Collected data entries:

-- ==== Sys2Proof/Machine/Core.lean ====
section
/-! DEFINITION. The machine as the host's interface reads it. -/

def Sys2Proof.core : Host.Core :=
  { State := Sys2Proof.Machine.State, Fault := Sys2Proof.Machine.Fault, Refusal := Sys2Proof.Machine.Refusal,
    step := Sys2Proof.Machine.step, reset := Sys2Proof.Machine.State.reset }
end

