-- ==== Sys2Proof/Certificates/Slice0/Obligations.lean ====
section
/-! DEFINITION. The statements for the provers. Each docstring names what of spec/ a statement formalises, and the log entry
where a clause is the model's own choice. -/

open Sys2Proof Sys2Proof.Machine

/-! ## The queue of commands and the bus -/

/-- A step is the front command with the queue's rest (95_what_each_step_holds.md). That the block idles on an empty queue is
the model's choice (log 16). -/
def Obligations.StepRunsFrontCommand : Prop :=
  ∀ s : State, (s.pending = [] → step s = .next s) ∧
    ∀ c rest, s.pending = c :: rest → step s = exec c { s with pending := rest }

/-- The bus write of a command reads back as that command; every bus write is a command of one row, and its own bus write
has its offset and means the same, the argument byte of a command without argument apart (R161, R162, register map). -/
def Obligations.BusWritesAndCommandsAgree : Prop :=
  (∀ (i : Instr) (offset : BitVec 7) (data : Halfword),
    i.wellFormed = true → busWord i = some (offset, data) → busWrite offset data = i) ∧
  ∀ (offset : BitVec 7) (data : Halfword),
    (busWrite offset data).wellFormed = true ∧
    ∃ data', busWord (busWrite offset data) = some (offset, data') ∧ busWrite offset data' = busWrite offset data ∧
      data'.extractLsb' 0 8 = data.extractLsb' 0 8 ∧ (offset ≠ 0 → data' = data)

/-- Every command whose operands are its row's answers a next state in every state. Operands that spell another row's command
are refused: the model's choice (log 15). -/
def Obligations.CommandsOfTheirRowComplete : Prop :=
  ∀ (i : Instr) (s : State),
    (i.wellFormed = true → ∃ t, exec i s = .next t) ∧ (i.wellFormed = false → exec i s = .refused .otherRow)

/-- While the port does not answer, no host write is taken or recorded, and a read of Line Time low latches nothing; no read
is answered while RESET# is low, and every read answers 0000h in the first 2 µs after it rises (R167). A write to a read-only or
unmapped halfword changes nothing and is not recorded (R161). A read while the port answers gives the halfword at its offset:
0000h where the map has none, and at the status halfwords the fields and codes of the register map (11.4; R56, R72, R73, R88,
R112, R143, R152, R156, R162). Reads are the function `hostRead`, and of LINE_TIME_LOW_READ the field `readData` (the model's
form, log 4). -/
def Obligations.ReadsAnswerAndIgnoredAccessesChangeNothing : Prop :=
  (∀ (i : Instr) (s : State), s.portAnswers = false → (busWord i).isSome = true → i.wellFormed = true →
    exec i s = .next s) ∧
  (∀ s : State, s.portAnswers = false →
    (s.port.resetLow = true → exec .lineTimeLowRead s = .next s) ∧
    (s.port.resetLow = false →
      exec .lineTimeLowRead s = .next { s with port := { s.port with readData := some 0 } })) ∧
  (∀ (offset : BitVec 7) (data : Halfword) (s : State), isWritableOffset offset = false →
    exec (.registerWrite offset data) s = .next s) ∧
  (∀ (s : State) (offset : BitVec 7),
    (s.port.resetLow = true → s.hostRead offset = none) ∧
    (s.port.resetLow = false → s.portAnswers = false → s.hostRead offset = some 0) ∧
    (s.portAnswers = true → s.hostRead offset = some (s.readHalfword offset)) ∧
    (64 ≤ offset.toNat → s.readHalfword offset = 0)) ∧
  (∀ s : State, s.port.resetLow = false →
    ∃ t, exec .lineTimeLowRead s = .next t ∧ t.port.readData = s.hostRead 54) ∧
  ∀ s : State,
    let bit : Bool → BitVec 1 := BitVec.ofBool
    let bankField : Option BankId → BitVec 2 := fun b => match b with
      | none => 0
      | some .bankA => 1
      | some .bankB => 2
    let result : BitVec 8 := match s.port.result with
      | .ok => 0
      | .badArg => 1
      | .badState => 2
      | .badConfig => 3
      | .tooLate => 4
      | .tooLong => 5
      | .notPending => 6
      | .inFlight => 7
      | .wrongBank => 8
      | .queueEmpty => 9
      | .unknownCommand => 10
    let sched : BitVec 3 := match s.sched with
      | .off => 0
      | .armed => 1
      | .running => 2
      | .stopping => 3
      | .halted => 4
    let lastResult : BitVec 3 := match s.sw.lastResult with
      | .noResult => 0
      | .done => 1
      | .failed => 2
      | .cancelled => 3
      | .stopped => 4
    let cause : BitVec 3 := match s.sw.cause with
      | .noCause => 0
      | .length => 1
      | .cycle => 2
      | .entry => 3
      | .allClosed => 4
      | .syncRoom => 5
      | .late => 6
    let rate : BitVec 2 := match s.config.bitRate with
      | .kbit500 => 0
      | .mbit1 => 1
      | .mbit2 => 2
      | .mbit4 => 3
    let o := s.object s.port.objectSelect
    let objState : BitVec 2 := match o.state with
      | .disabled => 0
      | .idle => 1
      | .pending => 2
      | .active => 3
    let lastOutcome : BitVec 4 := match o.lastOutcome with
      | none => 0
      | some .done => 1
      | some .nakReject => 2
      | some .busy => 3
      | some .noReply => 4
      | some .badReply => 5
      | some .collision => 6
      | some .expired => 7
      | some .noFit => 8
      | some .nodeSilent => 9
      | some .withdrawn => 10
    let r := s.nodeRecord s.port.nodeSelect
    let nodeState : BitVec 2 := match r.state with
      | .unknown => 0
      | .alive => 1
      | .silent => 2
    let toggle : BitVec 2 := match r.toggle with
      | some false => 0
      | some true => 1
      | none => 2
    let f := s.flags
    s.readHalfword 0 = s.port.answered ++ result ∧
    s.readHalfword 1 = 0#1 ++ cause ++ 0#1 ++ lastResult ++ 0#2 ++ bit s.sw.pending ++ bankField s.activeBank ++ sched ∧
    s.readHalfword 2 = s.sw.lateCount ++ 0#5 ++ bit s.sw.pending ++ bankField s.sw.target ∧
    s.readHalfword 5 ++ s.readHalfword 4 ++ s.readHalfword 3 = s.sw.instant ∧
    s.readHalfword 6 = s.sw.switchCount ∧
    s.readHalfword 7 = 0#4 ++ s.config.missLimit ++ 0#6 ++ rate ∧
    s.readHalfword 8 = s.config.lateLimit ++ s.config.replyTimeout ∧
    s.readHalfword 22 =
      0#3 ++ bit o.fresh ++ bit o.inSlot ++ bit o.reRequest ++ o.attempts ++ lastOutcome ++ objState ∧
    s.readHalfword 23 = 0#3 ++ o.receivedLength ++ o.age ∧
    s.readHalfword 24 = o.mergeCount ++ o.replyCount ∧
    s.readHalfword 25 = 0#8 ++ o.overwriteCount ∧
    (∀ k : Fin 8,
      s.readHalfword (BitVec.ofNat 7 (26 + k.val)) = o.payload[2 * k.val + 1] ++ o.payload[2 * k.val] ∧
      s.readHalfword (BitVec.ofNat 7 (34 + k.val)) = o.reply[2 * k.val + 1] ++ o.reply[2 * k.val]) ∧
    s.readHalfword 43 = 0#7 ++ bit r.attention ++ toggle ++ r.missCount ++ nodeState ∧
    s.readHalfword 44 = r.lastReplyCycle ∧
    s.readHalfword 45 = 0#8 ++ r.skipped ∧
    s.readHalfword 51 = s.lost ++ 0#2 ++ BitVec.ofNat 6 s.queue.length ∧
    s.readHalfword 52 =
      0#7 ++ bit f.accessDenied ++ bit f.cycleStart ++ bit f.lineFault ++ bit f.attention ++ bit f.nodeSilent ++
        bit f.switchFailed ++ bit f.switchDone ++ bit f.queueLost ++ bit (!s.queue.isEmpty) ∧
    s.readHalfword 53 = 0#7 ++ s.enables ∧
    s.readHalfword 58 ++ s.readHalfword 57 = s.cycle.cycleNumber ∧
    s.readHalfword 59 = (match s.cycle.window with
      | none => 255
      | some w => BitVec.ofNat 16 w.val) ∧
    s.readHalfword 60 = s.engine.overrun ∧
    s.readHalfword 61 = s.engine.syncLate ∧
    s.readHalfword 62 = s.supersede

/-! ## Reset pin and Line Time -/

/-- PIN_RESET: every block at its pin reset values, read through the register map and, for what it does not show, field by
field; the pins as R167 gives them, and no read answered. That the commands waiting stay, and what an empty staging buffer
holds, are the model's choices (log 22, log 3). -/
def Obligations.PinResetSetsEveryBlock : Prop :=
  ∀ s : State, ∃ t, exec .pinReset s = .next t ∧
    t.pending = s.pending ∧ t.port.resetLow = true ∧ t.portAnswers = false ∧ t.lineTime = 0 ∧
    (∀ offset, t.hostRead offset = none ∧ t.readHalfword offset = resetHalfword offset) ∧
    t.config = { bitRate := .mbit1, replyTimeout := 32, missLimit := 3, lateLimit := 0 } ∧
    (∀ b, (t.bank b).baseTime = 0 ∧ (t.bank b).cycleTime = 0 ∧ (t.bank b).listLength = 0 ∧ (t.bank b).sync = false ∧
      ∀ i : Fin 64, (t.bank b).entries[i] = { duration := 0, classes := 0 }) ∧
    t.activeBank = none ∧ t.figures = none ∧ t.sched = .off ∧ t.sw.pending = false ∧
    t.cycle.cycleNumber = 0 ∧ t.cycle.window = none ∧ t.cycle.syncOwed = false ∧
    (∀ n, t.object n = MsgObject.reset) ∧ t.slot = none ∧ t.supersede = 0 ∧
    t.engine.flight = none ∧ t.engine.staging = Staging.empty ∧ t.engine.collisions = 0 ∧ t.engine.overrun = 0 ∧
    t.engine.syncLate = 0 ∧
    (∀ i, (t.nodeRecord i).state = .unknown ∧ (t.nodeRecord i).missCount = 0 ∧ (t.nodeRecord i).toggle = none ∧
      (t.nodeRecord i).attention = false ∧ (t.nodeRecord i).lastReplyCycle = 0 ∧ (t.nodeRecord i).skipped = 0) ∧
    t.queue = [] ∧ t.lost = 0 ∧ t.flags = EventFlags.clear ∧ t.enables = 0 ∧
    t.intLow = false ∧ t.ldeAsserted = false ∧ t.ltx = true ∧ t.cycHigh = false

/-- LINE_TIME_TICK: Line Time rises by 1, wrapping, in every state while RESET# is high, and is held while it is low (R23); the
two counts that go with it are the model's own (log 12, log 18). RESET_RELEASE and the ticks after it: Line Time counts from
where it was held, and the port answers from the eighth tick on, which is 2 µs (R167; the count in ticks is log 18). With
RESET# high there is no rise (log 22). -/
def Obligations.ResetReleaseAndTicks : Prop :=
  (∀ s : State,
    (s.port.resetLow = false →
      exec .lineTimeTick s = .next { s with
        lineTime := s.lineTime + 1
        port := { s.port with wait := s.port.wait - 1 }
        engine := { s.engine with gapEndedNow := false } }) ∧
    (s.port.resetLow = true → exec .lineTimeTick s = .next s)) ∧
  (∀ s : State,
    (s.port.resetLow = true →
      exec .resetRelease s = .next { s with port := { s.port with resetLow := false, wait := 8 } }) ∧
    (s.port.resetLow = false → exec .resetRelease s = .next s)) ∧
  (∀ (s : State) (n : Nat), s.port.resetLow = true →
    s.pending = .resetRelease :: List.replicate n .lineTimeTick →
    ∃ t : State, s.runSteps (n + 1) = .next t ∧
      t = { s with
        pending := []
        lineTime := s.lineTime + BitVec.ofNat 48 n
        port := { s.port with resetLow := false, wait := 8 - n }
        engine := { s.engine with gapEndedNow := if n = 0 then s.engine.gapEndedNow else false } } ∧
      (t.portAnswers = true ↔ 8 ≤ n))

/-- R24: a read of the low halfword answers (in `readData`, log 4) bits 15 to 0 and latches bits 47 to 16; the middle and high
halfwords read the latch, whatever ticks have passed; pin reset clears it, LINE_RESET keeps it, and a write to the three
halfwords is ignored. -/
def Obligations.LineTimeReadLatches : Prop :=
  (∀ s : State, s.portAnswers = true →
    exec .lineTimeLowRead s = .next { s with port := { s.port with
      readData := some (s.lineTime.extractLsb' 0 16), latch := s.lineTime.extractLsb' 16 32 } }) ∧
  (∀ s : State, s.readHalfword 54 = s.lineTime.extractLsb' 0 16 ∧
    s.readHalfword 55 = s.port.latch.extractLsb' 0 16 ∧ s.readHalfword 56 = s.port.latch.extractLsb' 16 16) ∧
  (∀ (s : State) (n : Nat), s.portAnswers = true →
    s.pending = .lineTimeLowRead :: List.replicate n .lineTimeTick →
    ∃ t : State, s.runSteps (n + 1) = .next t ∧ t.lineTime = s.lineTime + BitVec.ofNat 48 n ∧
      t.readHalfword 56 ++ t.readHalfword 55 ++ (t.port.readData.getD 0) = s.lineTime) ∧
  (∀ s : State, ∃ t, exec .pinReset s = .next t ∧ t.port.latch = 0) ∧
  (∀ s : State, ∃ t, exec .lineReset s = .next t ∧ t.port.latch = s.port.latch) ∧
  (∀ (s : State) (data : Halfword), exec (.registerWrite 54 data) s = .next s ∧
    exec (.registerWrite 55 data) s = .next s ∧ exec (.registerWrite 56 data) s = .next s)

/-! ## Schedule banks and the figures -/

/-- R29: the layout of a bank's entries on a cycle. The offset of entry i is the sum of the effective durations of the entries
before it; entry i is used when its index is below List Length and its offset below Cycle Time; its effective duration is the
smaller of its Duration and what is left of the cycle. -/
def Obligations.EntriesAreLaidInOrder : Prop :=
  ∀ (bk : Bank) (i : Fin 64),
    bk.effective i.val =
      if i.val < bk.listLength.toNat ∧
          ((List.range i.val).map (fun j => (bk.effective j).getD 0)).sum < bk.cycleTime.toNat then
        some (min (bk.entries[i.val]).duration.toNat
          (bk.cycleTime.toNat - ((List.range i.val).map (fun j => (bk.effective j).getD 0)).sum))
      else none

/-- The checks 1 to 5 of R49 in their order, with R50's test of the used entries and R51's table of SYNC times. -/
def Obligations.ValidationChecksInOrder : Prop :=
  ∀ (bk : Bank) (rate : BitRate),
    let syncTicks : Nat := match rate with
      | .kbit500 => 592
      | .mbit1 => 296
      | .mbit2 => 148
      | .mbit4 => 74
    let lengthOk : Prop := 1 ≤ bk.listLength.toNat ∧ bk.listLength.toNat ≤ 64
    let cycleOk : Prop := 64 ≤ bk.cycleTime.toNat
    let entriesOk : Prop := ∀ i : Fin 64, i.val < bk.listLength.toNat → 16 ≤ (bk.entries[i.val]).duration.toNat
    let opens : Prop := ∃ i : Fin 64, (bk.effective i.val).isSome = true ∧ (bk.entries[i.val]).classes ≠ 0
    let syncRoom : Prop := bk.sync = true → syncTicks ≤ min (bk.entries[0]).duration.toNat bk.cycleTime.toNat
    (bk.firstFault rate = some .length ↔ ¬lengthOk) ∧
    (bk.firstFault rate = some .cycle ↔ lengthOk ∧ ¬cycleOk) ∧
    (bk.firstFault rate = some .entry ↔ lengthOk ∧ cycleOk ∧ ¬entriesOk) ∧
    (bk.firstFault rate = some .allClosed ↔ lengthOk ∧ cycleOk ∧ entriesOk ∧ ¬opens) ∧
    (bk.firstFault rate = some .syncRoom ↔ lengthOk ∧ cycleOk ∧ entriesOk ∧ opens ∧ ¬syncRoom) ∧
    (bk.firstFault rate = none ↔ lengthOk ∧ cycleOk ∧ entriesOk ∧ opens ∧ syncRoom)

### [Goal of the exercise]
Filtering the entries above by the word "ofNat", copy each line that matches.

### [Response to the task]
      s.readHalfword (BitVec.ofNat 7 (26 + k.val)) = o.payload[2 * k.val + 1] ++ o.payload[2 * k.val] ∧
      s.readHalfword (BitVec.ofNat 7 (34 + k.val)) = o.reply[2 * k.val + 1] ++ o.reply[2 * k.val]) ∧
    s.readHalfword 51 = s.lost ++ 0#2 ++ BitVec.ofNat 6 s.queue.length ∧
      | some w => BitVec.ofNat 16 w.val) ∧
        lineTime := s.lineTime + BitVec.ofNat 48 n
    ∃ t : State, s.runSteps (n + 1) = .next t ∧ t.lineTime = s.lineTime + BitVec.ofNat 48 n ∧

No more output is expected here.